Baykal "Seçimi Eylül'e bırakalım" önerisine hükümetin yanaşmadığını ileri sürdü.
"SEÇMENLERİ OTOBÜSLERLE TAŞIYACAĞIZ"
Baykal, Temmuz ayında yapılacak bir seçimde iç nüfus hareketliliği nedeniyle çok sayıda vatandaşın oy kullanamayacağını, bunun sorumluluğunun ise AK Parti'ye ait olacağını iddia etti. Partisinin vatandaşları otobüslerle büyük şehirlere götüreceğini ve oylarını kullanmalarını sağlayacağını ifade eden Baykal, "1. 5 milyon insanı taşıyan organizasyon bunu da yapar" dedi. Baykal, "Bu kurnazlık seçimi,
baskın seçimi olacak. Halktan kaçan bir iktidarın seçimi olacak. . . . " şeklinde konuştu.
Deniz Baykal,
cumhurbaşkanı seçiminin gerçekleştirilememesiyle ilgili olarak da "Cumhurbaşkanı, uzlaşma ihtiyacını, AKP üst yönetimi reddettiği için seçilemedi" dedi.

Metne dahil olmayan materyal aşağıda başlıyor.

-- ==== Sys2Proof/Laws/KeptBasin.lean ====
section
/-! SUPPORT. What the operations of Machine/Basin.lean keep. -/

namespace Sys2Proof.Laws

open Sys2Proof.Machine

theorem kept_basUpd {k0 s : State} {f : BasinSt → BasinSt} (hk : Kept k0 s) :
    Kept k0 (basUpd s f) := by
  unfold basUpd
  exact .upd ‹_› rfl rfl rfl rfl

theorem kept_updChan {k0 s : State} {n : Nat} {f : BasChan → BasChan} (hk : Kept k0 s) :
    Kept k0 (updChan s n f) := by
  unfold updChan
  exact kept_basUpd ‹_›

theorem kept_updFdr {k0 s : State} {f : Nat} {g : Feeder → Feeder} (hk : Kept k0 s) :
    Kept k0 (updFdr s f g) := by
  unfold updFdr
  exact kept_basUpd ‹_›

theorem kept_updIntv {k0 s : State} {f : Nat} {g : OpenInterval → OpenInterval} (hk : Kept k0 s) :
    Kept k0 (updIntv s f g) := by
  unfold updIntv
  exact kept_updFdr ‹_›

theorem kept_chanEvent {k0 s : State} {n : Nat} {code : Nat} (hk : Kept k0 s) :
    Kept k0 (chanEvent s n code) := by
  unfold chanEvent
  exact kept_emit ‹_›

theorem kept_chanFault {k0 s : State} {n : Nat} {fcode : Nat} {clear : Bool} (hk : Kept k0 s) :
    Kept k0 (chanFault s n fcode clear) := by
  unfold chanFault
  exact kept_faultAt ‹_›

theorem kept_execChannelStuck {k0 : State} {n : Fin 42} {s : State} (hk : Kept k0 s) :
    OutKept k0 (execChannelStuck n s) := by
  unfold execChannelStuck
  apply OutKept.next
  apply Kept.ite
  dsimp only
  exact kept_chanFault (kept_chanEvent (kept_updIntv (kept_setErr (kept_count1 (kept_setFlag ‹_›)))))
  assumption

theorem kept_execChannelRecover {k0 : State} {n : Fin 42} {s : State} (hk : Kept k0 s) :
    OutKept k0 (execChannelRecover n s) := by
  unfold execChannelRecover
  exact OutKept.next (Kept.ite (kept_chanFault (kept_chanEvent (kept_setFlag ‹_›))) ‹_›)

theorem kept_execChannelDisabledWhileStuck {k0 : State} {n : Fin 42} {s : State} (hk : Kept k0 s) :
    OutKept k0 (execChannelDisabledWhileStuck n s) := by
  unfold execChannelDisabledWhileStuck
  exact OutKept.next (Kept.ite (kept_chanFault (kept_chanEvent (kept_setFlag ‹_›))) ‹_›)

theorem kept_driveClks {k0 s : State} (hk : Kept k0 s) :
    Kept k0 (driveClks s) := by
  unfold driveClks
  exact Kept.foldl ‹_› (fun _ _ _ => (kept_drivePad ‹_›))

theorem kept_overRange {k0 s : State} {n : Nat} (hk : Kept k0 s) :
    Kept k0 (overRange s n) := by
  unfold overRange
  dsimp only
  exact Kept.ite (kept_updIntv (kept_setErr (kept_count1 (kept_setFlag ‹_›)))) (kept_chanFault (kept_chanEvent (kept_updChan
    (kept_updIntv (kept_setErr (kept_count1 (kept_setFlag ‹_›)))))))

theorem kept_chanSample {k0 s : State} {n : Nat} {c : ChanIn} (hk : Kept k0 s) :
    Kept k0 (chanSample s n c) := by
  unfold chanSample
  dsimp only
  exact kept_updChan (Kept.ite (kept_overRange ‹_›) ‹_›)

theorem kept_endWindow {k0 s : State} {f : Nat} {freq : Option Nat} (hk : Kept k0 s) :
    Kept k0 (endWindow s f freq) := by
  unfold endWindow
  dsimp only
  exact kept_updFdr (kept_basUpd ‹_›)

theorem kept_cycleJudge {k0 s : State} {f : Nat} (hk : Kept k0 s) :
    Kept k0 (cycleJudge s f) := by
  unfold cycleJudge
  dsimp only
  split
  assumption
  apply Kept.ite
  exact kept_updFdr ‹_›
  split
  exact kept_updFdr (Kept.ite ‹_› (kept_basUpd ‹_›))
  exact Kept.ite (kept_updFdr (Kept.ite ‹_› (kept_basUpd ‹_›))) (Kept.ite (kept_updFdr (kept_updFdr (Kept.ite ‹_›
    (kept_basUpd ‹_›)))) (kept_updFdr (kept_endWindow (kept_updFdr (kept_updFdr (Kept.ite ‹_› (kept_basUpd ‹_›)))))))

theorem kept_windowCount {k0 s : State} {f : Nat} (hk : Kept k0 s) :
    Kept k0 (windowCount s f) := by
  unfold windowCount
  dsimp only
  exact Kept.ite (Kept.ite (kept_updFdr (kept_updFdr ‹_›)) (kept_updFdr ‹_›)) (Kept.ite (kept_endWindow (kept_updFdr
    (kept_updFdr ‹_›))) (kept_updFdr ‹_›))

theorem kept_feederHist {k0 s : State} {f : Nat} (hk : Kept k0 s) :
    Kept k0 (feederHist s f) := by
  unfold feederHist
  dsimp only
  exact kept_updFdr ‹_›

theorem kept_feederSample {k0 s : State} {f : Nat} (hk : Kept k0 s) :
    Kept k0 (feederSample s f) := by
  unfold feederSample
  dsimp only
  exact kept_windowCount (kept_cycleJudge (kept_updFdr (kept_feederHist ‹_›)))

theorem kept_feederIdle {k0 s : State} {f : Nat} (hk : Kept k0 s) :
    Kept k0 (feederIdle s f) := by
  unfold feederIdle
  exact kept_updFdr (kept_feederHist ‹_›)

theorem kept_openIntv {k0 s : State} {f : Nat} {start : Nat} {step : Bool} {gap : Bool} (hk : Kept k0 s) :
    Kept k0 (openIntv s f start step gap) := by
  unfold openIntv
  dsimp only
  exact kept_updFdr ‹_›

theorem kept_execBasinSample {k0 : State} {chans : List ChanIn} {s : State} (hk : Kept k0 s) :
    OutKept k0 (execBasinSample chans s) := by
  unfold execBasinSample
  dsimp only
  exact OutKept.next (Kept.ite ‹_› (Kept.foldl (Kept.foldl (kept_basUpd ‹_›) (fun _ _ _ => (kept_chanSample ‹_›))) (fun _ _ _
    => (Kept.ite (kept_feederSample (Kept.ite (kept_openIntv ‹_›) ‹_›)) (kept_feederIdle ‹_›)))))

theorem kept_rcAlarm {k0 s : State} {f : Nat} {x : Nat} {on : Bool} (hk : Kept k0 s) :
    Kept k0 (rcAlarm s f x on) := by
  unfold rcAlarm
  dsimp only
  exact kept_faultAt (kept_emit (Kept.ite (kept_setErr (kept_count1 (kept_setFlag (kept_setFlag ‹_›)))) (kept_setFlag ‹_›)))

theorem kept_execCycleEnd {k0 s : State} (hk : Kept k0 s) :
    OutKept k0 (execCycleEnd s) := by
  unfold execCycleEnd
  apply OutKept.next
  split
  assumption
  dsimp only
  exact Kept.ite (kept_rcAlarm (kept_updFdr (kept_basUpd ‹_›))) (Kept.ite (kept_rcAlarm (kept_updFdr (kept_basUpd ‹_›)))
    (kept_updFdr (kept_basUpd ‹_›)))

theorem kept_feederState {k0 s : State} {f : Nat} {dead : Bool} (hk : Kept k0 s) :
    Kept k0 (feederState s f dead) := by
  unfold feederState
  dsimp only
  exact kept_foldCause (kept_emit (Kept.ite (kept_updIntv (kept_setErr (kept_setFlag ‹_›))) (kept_setFlag ‹_›)))

theorem kept_execWindowEnd {k0 s : State} (hk : Kept k0 s) :
    OutKept k0 (execWindowEnd s) := by
  unfold execWindowEnd
  apply OutKept.next
  split
  assumption
  dsimp only
  exact Kept.ite (kept_feederState (Kept.ite (kept_setFld (kept_setFlag (kept_updFdr (Kept.ite (kept_basUpd ‹_›)
    (kept_drawFree (kept_basUpd ‹_›)))))) (kept_setErr (kept_setFld (kept_setFlag (kept_updFdr (Kept.ite (kept_basUpd ‹_›)
    (kept_drawFree (kept_basUpd ‹_›))))))))) (Kept.ite (kept_feederState (Kept.ite (kept_setFld (kept_setFlag (kept_updFdr
    (Kept.ite (kept_basUpd ‹_›) (kept_drawFree (kept_basUpd ‹_›)))))) (kept_setErr (kept_setFld (kept_setFlag (kept_updFdr
    (Kept.ite (kept_basUpd ‹_›) (kept_drawFree (kept_basUpd ‹_›))))))))) (Kept.ite (kept_setFld (kept_setFlag (kept_updFdr
    (Kept.ite (kept_basUpd ‹_›) (kept_drawFree (kept_basUpd ‹_›)))))) (kept_setErr (kept_setFld (kept_setFlag (kept_updFdr
    (Kept.ite (kept_basUpd ‹_›) (kept_drawFree (kept_basUpd ‹_›)))))))))

theorem kept_execTempUpdate {k0 : State} {conv : List Word} {s : State} (hk : Kept k0 s) :
    OutKept k0 (execTempUpdate conv s) := by
  unfold execTempUpdate
  dsimp only
  exact OutKept.next (Kept.ite ‹_› (Kept.foldl (Kept.ite (kept_setFlag (kept_setFld (kept_basUpd (kept_setAin ‹_›))))
    (kept_setErr (kept_setFlag (kept_setFld (kept_basUpd (kept_setAin ‹_›)))))) (fun _ _ _ => (Kept.ite (kept_setErr
    (kept_updChan (kept_updChan ‹_›))) (kept_updChan (kept_updChan ‹_›))))))

theorem kept_rollClose {k0 s : State} (hk : Kept k0 s) :
    Kept k0 (rollClose s) := by
  unfold rollClose
  exact Kept.ite ‹_› (Kept.foldl ‹_› (fun _ _ _ => (kept_updFdr ‹_›)))

theorem kept_rollOpen {k0 s : State} (hk : Kept k0 s) :
    Kept k0 (rollOpen s) := by
  unfold rollOpen
  apply Kept.ite
  assumption
  dsimp only
  exact Kept.foldl (kept_basUpd ‹_›) (fun _ _ _ => (kept_updIntv ‹_›))

theorem kept_addWait {k0 s : State} {w : ReconWait} (hk : Kept k0 s) :
    Kept k0 (addWait s w) := by
  unfold addWait
  try dsimp only
  repeat' first
    | with_reducible assumption
    | with_reducible apply kept_basUpd
    | refine Kept.upd ?_ rfl rfl rfl rfl

theorem kept_closeIntv {k0 s : State} {f : Nat} {at' : Nat} {step : Bool} (hk : Kept k0 s) :
    Kept k0 (closeIntv s f at' step) := by
  unfold closeIntv
  try dsimp only
  repeat' first
    | with_reducible assumption
    | with_reducible apply Kept.ite
    | with_reducible apply kept_updFdr
    | with_reducible apply kept_record
    | with_reducible apply kept_addWait
    | with_reducible refine Kept.fst (by assumption) ?_
    | with_reducible refine Kept.snd (by assumption) ?_
    | split
    | refine Kept.upd ?_ rfl rfl rfl rfl

theorem kept_closeAll {k0 s : State} {at' : Nat} {start : Nat} {step : Bool} (hk : Kept k0 s) :
    Kept k0 (closeAll s at' start step) := by
  unfold closeAll
  try dsimp only
  repeat' first
    | with_reducible assumption
    | with_reducible apply Kept.ite
    | with_reducible refine Kept.foldl ?_ fun _ _ _ => ?_
    | with_reducible apply kept_basUpd
    | with_reducible apply kept_closeIntv
    | with_reducible apply kept_openIntv
    | with_reducible refine Kept.fst (by assumption) ?_
    | with_reducible refine Kept.snd (by assumption) ?_
    | split
    | refine Kept.upd ?_ rfl rfl rfl rfl

theorem kept_execIntervalEnd {k0 s : State} (hk : Kept k0 s) :
    OutKept k0 (execIntervalEnd s) := by
  unfold execIntervalEnd
  try dsimp only
  repeat' first
    | with_reducible assumption
    | with_reducible refine OutKept.next ?_
    | with_reducible apply Kept.ite
    | with_reducible apply kept_rollOpen
    | with_reducible apply kept_closeAll
    | with_reducible apply kept_rollClose
    | with_reducible apply kept_basUpd
    | split
    | refine Kept.upd ?_ rfl rfl rfl rfl

theorem kept_basinStep {k0 s : State} {old : Nat} (hk : Kept k0 s) :
    Kept k0 (basinStep s old) := by
  unfold basinStep
  dsimp only
  exact kept_basUpd (Kept.ite ‹_› (kept_closeAll ‹_›))

theorem kept_intervalWrite {k0 s : State} {v : Nat} (hk : Kept k0 s) :
    Kept k0 (intervalWrite s v) := by
  unfold intervalWrite
  dsimp only
  exact Kept.ite (kept_setReg ‹_›) (kept_basUpd (kept_closeAll (kept_setReg (Kept.foldl ‹_› (fun _ _ _ => (kept_updIntv
    ‹_›))))))

theorem kept_commitBasin {k0 s : State} (hk : Kept k0 s) :
    Kept k0 (commitBasin s) := by
  unfold commitBasin
  dsimp only
  exact kept_count1 (kept_basUpd ‹_›)

theorem kept_execBasinCommit {k0 s : State} (hk : Kept k0 s) :
    OutKept k0 (execBasinCommit s) := by
  unfold execBasinCommit
  dsimp only
  exact OutKept.next (Kept.ite ‹_› (kept_commitBasin (kept_rollOpen (kept_rollClose (kept_basUpd ‹_›)))))

theorem kept_restoreBasin {k0 s : State} (hk : Kept k0 s) :
    Kept k0 (restoreBasin s) := by
  unfold restoreBasin
  dsimp only
  apply kept_emit
  apply Kept.ite
  apply kept_setErr
  apply kept_setFld
  split
  exact Kept.foldl ‹_› (fun _ _ _ => (kept_updFdr ‹_›))
  assumption
  apply Kept.ite
  apply kept_record
  apply kept_setErr
  apply kept_setFld
  split
  exact Kept.foldl ‹_› (fun _ _ _ => (kept_updFdr ‹_›))
  assumption
  apply kept_setFld
  split
  exact Kept.foldl ‹_› (fun _ _ _ => (kept_updFdr ‹_›))
  assumption

theorem kept_basinReset {k0 s : State} (hk : Kept k0 s) :
    Kept k0 (basinReset s) := by
  unfold basinReset
  exact kept_basUpd ‹_›

theorem kept_basinReport {k0 s : State} {n : Nat} {e1 : Nat} {t1 : Nat} {e2 : Nat} {t2 : Nat} (hk : Kept k0 s) :
    Kept k0 (basinReport s n e1 t1 e2 t2) := by
  unfold basinReport
  dsimp only
  exact Kept.ite (kept_basUpd ‹_›) (Kept.ite (Kept.ite (kept_count1 (Kept.ite (kept_count1 (kept_basUpd ‹_›)) (kept_basUpd
    ‹_›))) (Kept.ite (kept_count1 (kept_basUpd ‹_›)) (kept_basUpd ‹_›))) (kept_basUpd (Kept.ite (kept_count1 (Kept.ite
    (kept_count1 (kept_basUpd ‹_›)) (kept_basUpd ‹_›))) (Kept.ite (kept_count1 (kept_basUpd ‹_›)) (kept_basUpd ‹_›)))))

theorem kept_execReconciliationStart {k0 s : State} (hk : Kept k0 s) :
    OutKept k0 (execReconciliationStart s) := by
  unfold execReconciliationStart
  try dsimp only
  repeat' first
    | with_reducible assumption
    | with_reducible refine OutKept.next ?_
    | with_reducible apply Kept.ite
    | with_reducible apply kept_basUpd
    | with_reducible apply kept_setFlag
    | with_reducible refine Kept.fst (by assumption) ?_
    | with_reducible refine Kept.snd (by assumption) ?_
    | split
    | refine Kept.upd ?_ rfl rfl rfl rfl

theorem kept_execReconDone {k0 s : State} (hk : Kept k0 s) :
    OutKept k0 (execReconDone s) := by
  unfold execReconDone
  apply OutKept.next
  split
  assumption
  dsimp only
  exact kept_emit (kept_record (kept_countBy (kept_count1 (kept_setFlag (kept_basUpd ‹_›)))))

theorem kept_bodyBasTempTableLoad {k0 s : State} {c : Cmd} (hk : Kept k0 s) :
    WorkKept k0 (bodyBasTempTableLoad s c) := by
  unfold bodyBasTempTableLoad
  dsimp only
  apply wk_checkOps
  apply wk_readBuf
  assumption
  intro _
  apply wk_checkBuf
  apply wk_checkOps
  apply wk_checkBuf
  apply wk_stopIf
  apply wk_pure
  dsimp only
  exact kept_updIntv (kept_updChan ‹_›)

theorem kept_execBasTempTableLoad {k0 : State} {sq : Fin 16} {s : State} (hk : Kept k0 s) :
    OutKept k0 (execBasTempTableLoad sq s) := by
  unfold execBasTempTableLoad
  exact OutKept.next (kept_runRing ‹_› (fun _ _ _ => (kept_bodyBasTempTableLoad ‹_›)))

theorem kept_bodyBasValuesRead {k0 s : State} {c : Cmd} (hk : Kept k0 s) :
    WorkKept k0 (bodyBasValuesRead s c) := by
  unfold bodyBasValuesRead
  dsimp only
  apply wk_checkOps
  apply wk_stopIf
  apply wk_writeBuf
  assumption
  intro _
  intro _
  apply wk_pure
  dsimp only
  assumption

theorem kept_execBasValuesRead {k0 : State} {sq : Fin 16} {s : State} (hk : Kept k0 s) :
    OutKept k0 (execBasValuesRead sq s) := by
  unfold execBasValuesRead
  exact OutKept.next (kept_runRing ‹_› (fun _ _ _ => (kept_bodyBasValuesRead ‹_›)))

theorem kept_bodyBasEnergyRead {k0 s : State} {c : Cmd} (hk : Kept k0 s) :
    WorkKept k0 (bodyBasEnergyRead s c) := by
  unfold bodyBasEnergyRead
  apply wk_checkOps
  apply wk_writeBuf
  assumption
  intro _
  intro _
  apply wk_pure
  dsimp only
  assumption

theorem kept_execBasEnergyRead {k0 : State} {sq : Fin 16} {s : State} (hk : Kept k0 s) :
    OutKept k0 (execBasEnergyRead sq s) := by
  unfold execBasEnergyRead
  exact OutKept.next (kept_runRing ‹_› (fun _ _ _ => (kept_bodyBasEnergyRead ‹_›)))

theorem kept_bodyBasLanternSet {k0 s : State} {c : Cmd} (hk : Kept k0 s) :
    WorkKept k0 (bodyBasLanternSet s c) := by
  unfold bodyBasLanternSet
  dsimp only
  apply wk_checkOps
  apply wk_readBuf
  assumption
  intro _
  apply wk_checkBuf
  apply wk_pure
  dsimp only
  exact kept_basUpd ‹_›

theorem kept_execBasLanternSet {k0 : State} {sq : Fin 16} {s : State} (hk : Kept k0 s) :
    OutKept k0 (execBasLanternSet sq s) := by
  unfold execBasLanternSet
  exact OutKept.next (kept_runRing ‹_› (fun _ _ _ => (kept_bodyBasLanternSet ‹_›)))

theorem kept_bodyBasAllocRead {k0 s : State} {c : Cmd} (hk : Kept k0 s) :
    WorkKept k0 (bodyBasAllocRead s c) := by
  unfold bodyBasAllocRead
  dsimp only
  apply wk_checkOps
  split
  exact trivial
  apply wk_writeBuf
  assumption
  intro _
  intro _
  apply wk_pure
  dsimp only
  assumption

theorem kept_execBasAllocRead {k0 : State} {sq : Fin 16} {s : State} (hk : Kept k0 s) :
    OutKept k0 (execBasAllocRead sq s) := by
  unfold execBasAllocRead
  exact OutKept.next (kept_runRing ‹_› (fun _ _ _ => (kept_bodyBasAllocRead ‹_›)))

theorem kept_bodyBasReconRead {k0 s : State} {c : Cmd} (hk : Kept k0 s) :
    WorkKept k0 (bodyBasReconRead s c) := by
  unfold bodyBasReconRead
  apply wk_checkOps
  split
  exact trivial
  apply wk_writeBuf
  assumption
  intro _
  intro _
  apply wk_pure
  dsimp only
  assumption

theorem kept_execBasReconRead {k0 : State} {sq : Fin 16} {s : State} (hk : Kept k0 s) :
    OutKept k0 (execBasReconRead sq s) := by
  unfold execBasReconRead
  exact OutKept.next (kept_runRing ‹_› (fun _ _ _ => (kept_bodyBasReconRead ‹_›)))

end Sys2Proof.Laws
end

Genelkurmayın açıklamasının kendisi için
sürpriz olduğunu da ifade eden Baykal, "Üzüntüyle karşılarım. İlk değerlendirmem, hep üzüntü oldu. Türkiye bu noktaya gelmemeliydi" dedi. Bazılarının sorularıyla kendisini ordu aleyhine konuşmaya yönlendirmeye çalıştığını savunan Baykal, TSK'nın önemini vurgulayarak, bunu yapmayacağını ifade etti.
Türkiye'de bir askeri
darbe olacağına inanmadığını da ifade eden Baykal, Türk Silahlı Kuvvetleri'nin yalnızca "Aman Türkiye rayından çıkmasın" duyarlılığı içinde olduğunu vurguladı. Hükümetin, Genelkurmay'ın açıklamasının ardından
mağdur duruma düştüğü iddialarına katılmadığını da ifade eden Baykal, "hükümetin mağdur değil, mağrur olduğunu, toplumun çeşitli kesimlerinden gelen sesleri dikkate almadığını" iddia etti.
Baykal, "Halk askerle çatışan siyasetçiyi sevmez" diyerek, son gelişmelerin AK Parti'ye yaradığı şeklindeki görüşlere de katılmadığını söyledi.